#### [WHAT THE TASK ASKS]
Below is some data. Retype exactly the lines starting at the one with "an odd PC. -/" and ending at the one with "rfl⟩, ⟨_, _, rfl, rfl⟩⟩".

[Dataset entries]
· · · · · · ·
/-- V-A34. -/
theorem test_shl_no_out : after 0x8A0E (withRegs [(0xA, 0x7F), (0xF, 0x01)]) (fun t => t.reg 0xA == 0xFE && t.reg 0xF == 0x00) = true := by decide +kernel

/-- V-A39: with kk = 0 the result is 0 whatever the draw. -/
theorem test_rnd_masked (s : State) : ∃ t, exec (.rnd 0x3 0x00) s = .next t ∧ t.reg 0x3 = 0x00 :=
  ⟨_, rfl, by simp⟩

/-- R181: the draw is counted and PC advances, whatever the byte. -/
theorem test_rnd_counts_the_draw : after 0xC30F State.reset (fun t => t.draws == 1 && t.pc == 0x202) = true := by decide +kernel

/-- V-M2. -/
theorem test_ldI_largest : after 0xAFFF State.reset (fun t => t.i == 0x0FFF) = true := by decide +kernel

/-- V-M4. -/
theorem test_addIVx_wraps : after 0xF21E ((withRegs [(0x2, 0x01), (0xF, 0x55)]).setI 0xFFFF) (fun t => t.i == 0x0000 && t.reg 0xF == 0x55) = true := by decide +kernel

/-- V-M5. -/
theorem test_addIVx_no_12_bit_wrap : after 0xF21E ((withRegs [(0x2, 0x01)]).setI 0x0FFF) (fun t => t.i == 0x1000) = true := by decide +kernel

/-- V-M7. -/
theorem test_ldFVx_last_glyph : after 0xF029 (withRegs [(0x0, 0x0F)]) (fun t => t.i == 0x004B) = true := by decide +kernel

/-- V-M8. -/
theorem test_ldFVx_sixteen : after 0xF029 ((withRegs [(0x0, 0x10)]).setI 0x0234) (fun t => t.i == 0x0234 && t.pc == 0x202) = true := by decide +kernel

/-- V-M10. -/
theorem test_ldBVx_digits : after 0xF033 ((withRegs [(0x0, 0x80)]).setI 0x0300) (fun t => Memory.byte t.mem 0x300 == 1 && Memory.byte t.mem 0x301 == 2 && Memory.byte t.mem 0x302 == 8) = true := by decide +kernel

/-- V-M15. -/
theorem test_ldBVx_last_address : errorOf 0xF033 ((withRegs [(0x0, 0x07)]).setI 0x0FFE) = some (.outOfBoundsAccess .memory 0x1000 0x200) := by decide +kernel

/-- V-M16. -/
theorem test_ldMemVx_x0 : after 0xF055 ((withRegs [(0x0, 0xAB), (0x1, 0xCD)]).setI 0x0300) (fun t => Memory.byte t.mem 0x300 == 0xAB && Memory.byte t.mem 0x301 == 0 && t.i == 0x300) = true := by decide +kernel

/-- V-M18. -/
theorem test_ldMemVx_last_address : errorOf 0xF155 (State.reset.setI 0x0FFF) = some (.outOfBoundsAccess .memory 0x1000 0x200) := by decide +kernel

/-- V-M20. -/
theorem test_ldVxMem_x0_no_access : after 0xF065 ((withRegs [(0x0, 0x11)]).setI 0xFFFF) (fun t => t.reg 0x0 == 0x11 && t.pc == 0x202) = true := by decide +kernel

/-- V-M21. -/
theorem test_ldVxMem_leaves_vx : after 0xF365 (((withRegs [(0x3, 0xAA)]).setMem (Memory.setBytes [] 0x300 [1, 2, 3, 4])).setI 0x0300) (fun t => t.reg 0x0 == 1 && t.reg 0x1 == 2 && t.reg 0x2 == 3 && t.reg 0x3 == 0xAA) = true := by decide +kernel

/-- V-M22: with the parameter true, `Fx65` loads Vx too. -/
theorem test_ldVxMem_parameter :
    (match loadFromIndex (loadCount true 3) ((State.reset.setMem (Memory.setBytes [] 0x300 [1, 2, 3, 4])).setI 0x0300) with
      | .next t => t.reg 0x3 == 0x04
      | _ => false) = true := by decide +kernel

/-- V-D3: both axes wrap. -/
theorem test_drw_wraps : after 0xD012 (((withRegs [(0x0, 0x3E), (0x1, 0x1E)]).setMem (Memory.setBytes [] 0x300 [0xFF, 0xFF])).setI 0x0300) (fun t => t.fb.pixel 63 31 && t.fb.pixel 0 31 && t.fb.pixel 5 30 && !t.fb.pixel 6 30 && !t.fb.pixel 0 0 && t.reg 0xF == 0x00) = true := by decide +kernel

/-- V-D8, with the pixel already set: VF is the coordinate before and the collision after. -/
theorem test_drw_collision_and_vf_coordinate : after 0xDF11 (((((withRegs [(0xF, 0x05), (0x1, 0x02)]).setFb (State.reset.fb.flip 5 2)).setMem (Memory.setBytes [] 0x300 [0x80])).setI 0x0300)) (fun t => !t.fb.pixel 5 2 && t.reg 0xF == 0x01) = true := by decide +kernel

/-- V-D10. -/
theorem test_drw_last_address : errorOf 0xD012 (State.reset.setI 0x0FFF) = some (.outOfBoundsAccess .memory 0x1000 0x200) := by decide +kernel

/-- V-K1. -/
theorem test_skp_pressed : after 0xE19E ((withRegs [(0x1, 0x05)]).setKey 5 1) (fun t => t.pc == 0x204) = true := by decide +kernel

/-- V-K5. -/
theorem test_skp_out_of_range : errorOf 0xE19E (withRegs [(0x1, 0x10)]) = some (.outOfBoundsAccess .keypad 0x10 0x200) := by decide +kernel

/-- V-K4. -/
theorem test_sknp_pressed : after 0xE1A1 ((withRegs [(0x1, 0x05)]).setKey 5 1) (fun t => t.pc == 0x202) = true := by decide +kernel

/-- V-K3. -/
theorem test_sknp_released : after 0xE1A1 (withRegs [(0x1, 0x05)]) (fun t => t.pc == 0x204) = true := by decide +kernel

/-- V-K9. -/
theorem test_ldVxK_waits : after 0xF30A State.reset (fun t => t.pc == 0x200 && t.reg 0x3 == 0x00) = true := by decide +kernel

/-- V-K10. -/
theorem test_ldVxK_lowest : after 0xF30A ((State.reset.setKey 3 1).setKey 7 1) (fun t => t.reg 0x3 == 0x03 && t.pc == 0x202) = true := by decide +kernel

/-- V-K12. -/
theorem test_ldVxDt_reads : after 0xF507 (State.reset.setDt 0x3C) (fun t => t.reg 0x5 == 0x3C) = true := by decide +kernel

/-- V-K13. -/
theorem test_ldDtVx_sets : after 0xF515 (withRegs [(0x5, 0x3C)]) (fun t => t.dt == 0x3C && t.st == 0x00) = true := by decide +kernel

/-- V-K14. -/
theorem test_ldStVx_sets : after 0xF618 (withRegs [(0x6, 0x02)]) (fun t => t.st == 0x02 && t.dt == 0x00) = true := by decide +kernel

/-! ### The cycle and the host -/

/-- V-E10: a cycle with nothing loaded. -/
theorem test_empty_memory_halts : ∃ t, step State.reset = .next t ∧ t.halt = .halted (.undecodableOpcode 0x0000 0x200) :=
  ⟨_, rfl, rfl⟩

/-- V-E7: a fetch at 0xFFF fails at its second byte. -/
theorem test_fetch_last_byte :
    ∃ t, step (State.reset.setPc 0xFFF) = .next t ∧ t.halt = .halted (.outOfBoundsAccess .memory 0x1000 0xFFF) :=
  ⟨_, rfl, rfl⟩

/-- V-E8: a fetch at 0xFFE is the last one that fits. -/
theorem test_fetch_last_word : after 0x6A01 (State.reset.setPc 0xFFE) (fun t => t.reg 0xA == 0x01 && t.pc == 0x1000) = true := by
  decide +kernel

/-- V-K15, V-K16: a tick, and no wrap below 0. -/
theorem test_tick :
    ∃ t, hostCall .tickTimers { State.reset with dt := 0x02, st := 0x00 } = .next t ∧ t.dt = 0x01 ∧ t.st = 0x00 :=
  ⟨_, rfl, rfl, rfl⟩

/-- S2: the bytes lie at 0x200 up, and the font is untouched. -/
theorem test_load :
    ∃ t, hostCall (.load [0x6A, 0x05, 0x12, 0x02]) State.reset = .next t ∧ Memory.byte t.mem 0x200 = 0x6A ∧
      Memory.byte t.mem 0x203 = 0x02 ∧ Memory.byte t.mem 0x204 = 0x00 ∧ Memory.byte t.mem 0x000 = 0xF0 :=
  ⟨_, rfl, by decide +kernel, by decide +kernel, by decide +kernel, by decide +kernel⟩

/-- V-E13: a load of 3585 bytes is refused. -/
theorem test_load_too_long (bytes : List Byte) (h : bytes.length = 3585) :
    hostCall (.load bytes) State.reset = .refused (.loadTooLong 3585) := by
  simp [hostCall, load, loadOrigin, h]

/-! ### Witnesses: a concrete state and operands meet the hypotheses of each statement, at the boundaries of its
clauses -/

/-- Of `EncodeOfDecode`. -/
theorem witness_decodes : decode 0xD12F = .ok (.drw 0x1 0x2 0xF) := rfl

/-- Of both clauses of `DecodeAcceptsExactlyTheTable`. -/
theorem witness_table : legalWord 0x00EE = true ∧ legalWord 0x00EF = false := ⟨rfl, rfl⟩

/-- Of both sides of `IllegalWordsByCategory`. -/
theorem witness_illegal : decode 0x5AB1 = .error (.undecodableOpcode 0x5AB1) ∧ decode 0x5AB0 = .ok (.seReg 0xA 0xB) :=
  ⟨rfl, rfl⟩

/-- Of `StepRunsTheDecodedInstruction`, at the last address where a word fits. -/
theorem witness_step_runs :
    let s := (State.reset.setPc 0xFFE).withFetchWord 16 0x6A05
    s.halt = .running ∧ s.pc.toNat + 1 < 4096 ∧
      (0x6A05 : Word).toNat = (Memory.byte s.mem s.pc.toNat).toNat * 256 + (Memory.byte s.mem (s.pc.toNat + 1)).toNat ∧
      decode 0x6A05 = .ok (.ldImm 0xA 0x05) := by
  refine ⟨rfl, by decide +kernel, by decide +kernel, rfl⟩

/-- Of `StepRunsTheDecodedInstruction` at an odd PC. -/
theorem witness_step_runs_odd :
    let s := (State.reset.setPc 0x201).withFetchWord 16 0x00E0
    s.halt = .running ∧ s.pc = 0x201 ∧
      (0x00E0 : Word).toNat = (Memory.byte s.mem s.pc.toNat).toNat * 256 + (Memory.byte s.mem (s.pc.toNat + 1)).toNat := by
  refine ⟨rfl, rfl, by decide +kernel⟩

/-- Of both clauses of `FetchOutsideMemoryHalts`, where they meet. -/
theorem witness_fetch_outside :
    (State.reset.setPc 0x1000).halt = .running ∧ 4096 ≤ (State.reset.setPc 0x1000).pc.toNat ∧
      (State.reset.setPc 0xFFF).pc.toNat = 4095 := by
  refine ⟨rfl, by decide +kernel, by decide +kernel⟩

/-- Of `IllegalWordHalts`: the state after construction. -/
theorem witness_illegal_word :
    State.reset.halt = .running ∧ State.reset.pc.toNat + 1 < 4096 ∧
      (0x0000 : Word).toNat = (Memory.byte State.reset.mem State.reset.pc.toNat).toNat * 256 +
        (Memory.byte State.reset.mem (State.reset.pc.toNat + 1)).toNat ∧ legalWord 0x0000 = false := by
  refine ⟨rfl, by decide +kernel, by decide +kernel, rfl⟩

/-- A halted core, for the witnesses that need one. -/
def haltedCore : State := { State.reset with halt := .halted (.undecodableOpcode 0x0000 0x200) }

/-- Of `HaltedCoreHasNoStep`. -/
theorem witness_halted : haltedCore.halt = .halted (.undecodableOpcode 0x0000 0x200) := rfl

/-- Of `InstructionsRaiseOnlyTheirErrors`, one for each of its clauses. -/
theorem witness_raises :
    (∃ t e, exec .ret State.reset = .next t ∧ t.halt = .halted e) ∧
    (∃ t e, exec (.call 0x210) { State.reset with sp := 16 } = .next t ∧ t.halt = .halted e) ∧
    (∃ t e, exec (.skp 0x1) (withRegs [(0x1, 0x10)]) = .next t ∧ t.halt = .halted e) ∧
    (∃ t e, exec (.sknp 0x1) (withRegs [(0x1, 0xFF)]) = .next t ∧ t.halt = .halted e) ∧
    (∃ t e, exec (.ldBVx 0x0) (State.reset.setI 0xFFE) = .next t ∧ t.halt = .halted e) :=
  ⟨⟨_, _, rfl, rfl⟩, ⟨_, _, rfl, rfl⟩, ⟨_, _, rfl, rfl⟩, ⟨_, _, rfl, rfl⟩, ⟨_, _, rfl, rfl⟩⟩

/-- The invariant holds of the state after construction with a word placed, and that state steps: of
`StepKeepsTheInvariant`. -/
theorem witness_step_invariant :
    (State.reset.withFetchWord 16 0x6A05).Inv ∧ ∃ t, step (State.reset.withFetchWord 16 0x6A05) = .next t := by
  refine ⟨⟨by decide +kernel, fun _ => ⟨by decide +kernel, by decide +kernel, by decide +kernel⟩⟩, ⟨_, rfl⟩⟩

/-- The invariant at the largest PC it allows. -/
theorem witness_invariant_boundary : (State.reset.setPc 0x10FE).Inv := by
  refine ⟨by decide +kernel, fun _ => ⟨by decide +kernel, by decide +kernel, by decide +kernel⟩⟩

/-- Of `HostCallKeepsTheInvariant`. -/
theorem witness_host_invariant : State.reset.Inv ∧ ∃ t, hostCall (.pressKey 0xF) State.reset = .next t := by
  refine ⟨⟨by decide +kernel, fun _ => ⟨by decide +kernel, by decide +kernel, by decide +kernel⟩⟩, ⟨_, rfl⟩⟩

/-- Of `ReachableStatesHaveTheInvariant`. -/
theorem witness_reachable : Reachable State.reset := ⟨[], rfl⟩

/-- Of `CallPushesTheReturnAddress` and `CallThenReturnComesBack`, with room for one more call. -/
theorem witness_call : ({ State.reset with sp := 15 } : State).sp.val < 16 := by decide +kernel

/-- Of `ReturnPopsTheReturnAddress`, with one entry and with all sixteen in use. -/
theorem witness_return :
    ({ State.reset with sp := 1 } : State).sp.val = (0 : Fin 16).val + 1 ∧
      ({ State.reset with sp := 16 } : State).sp.val = (15 : Fin 16).val + 1 := ⟨rfl, rfl⟩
· · · · · · ·
#### [RESPONSE FOR THIS EXERCISE]
/-- Of `StepRunsTheDecodedInstruction` at an odd PC. -/
theorem witness_step_runs_odd :
    let s := (State.reset.setPc 0x201).withFetchWord 16 0x00E0
    s.halt = .running ∧ s.pc = 0x201 ∧
      (0x00E0 : Word).toNat = (Memory.byte s.mem s.pc.toNat).toNat * 256 + (Memory.byte s.mem (s.pc.toNat + 1)).toNat := by
  refine ⟨rfl, rfl, by decide +kernel⟩

/-- Of both clauses of `FetchOutsideMemoryHalts`, where they meet. -/
theorem witness_fetch_outside :
    (State.reset.setPc 0x1000).halt = .running ∧ 4096 ≤ (State.reset.setPc 0x1000).pc.toNat ∧
      (State.reset.setPc 0xFFF).pc.toNat = 4095 := by
  refine ⟨rfl, by decide +kernel, by decide +kernel⟩

/-- Of `IllegalWordHalts`: the state after construction. -/
theorem witness_illegal_word :
    State.reset.halt = .running ∧ State.reset.pc.toNat + 1 < 4096 ∧
      (0x0000 : Word).toNat = (Memory.byte State.reset.mem State.reset.pc.toNat).toNat * 256 +
        (Memory.byte State.reset.mem (State.reset.pc.toNat + 1)).toNat ∧ legalWord 0x0000 = false := by
  refine ⟨rfl, by decide +kernel, by decide +kernel, rfl⟩

/-- A halted core, for the witnesses that need one. -/
def haltedCore : State := { State.reset with halt := .halted (.undecodableOpcode 0x0000 0x200) }

/-- Of `HaltedCoreHasNoStep`. -/
theorem witness_halted : haltedCore.halt = .halted (.undecodableOpcode 0x0000 0x200) := rfl

/-- Of `InstructionsRaiseOnlyTheirErrors`, one for each of its clauses. -/
theorem witness_raises :
    (∃ t e, exec .ret State.reset = .next t ∧ t.halt = .halted e) ∧
    (∃ t e, exec (.call 0x210) { State.reset with sp := 16 } = .next t ∧ t.halt = .halted e) ∧
    (∃ t e, exec (.skp 0x1) (withRegs [(0x1, 0x10)]) = .next t ∧ t.halt = .halted e) ∧
    (∃ t e, exec (.sknp 0x1) (withRegs [(0x1, 0xFF)]) = .next t ∧ t.halt = .halted e) ∧
    (∃ t e, exec (.ldBVx 0x0) (State.reset.setI 0xFFE) = .next t ∧ t.halt = .halted e) :=
  ⟨⟨_, _, rfl, rfl⟩, ⟨_, _, rfl, rfl⟩, ⟨_, _, rfl, rfl⟩, ⟨_, _, rfl, rfl⟩, ⟨_, _, rfl, rfl⟩⟩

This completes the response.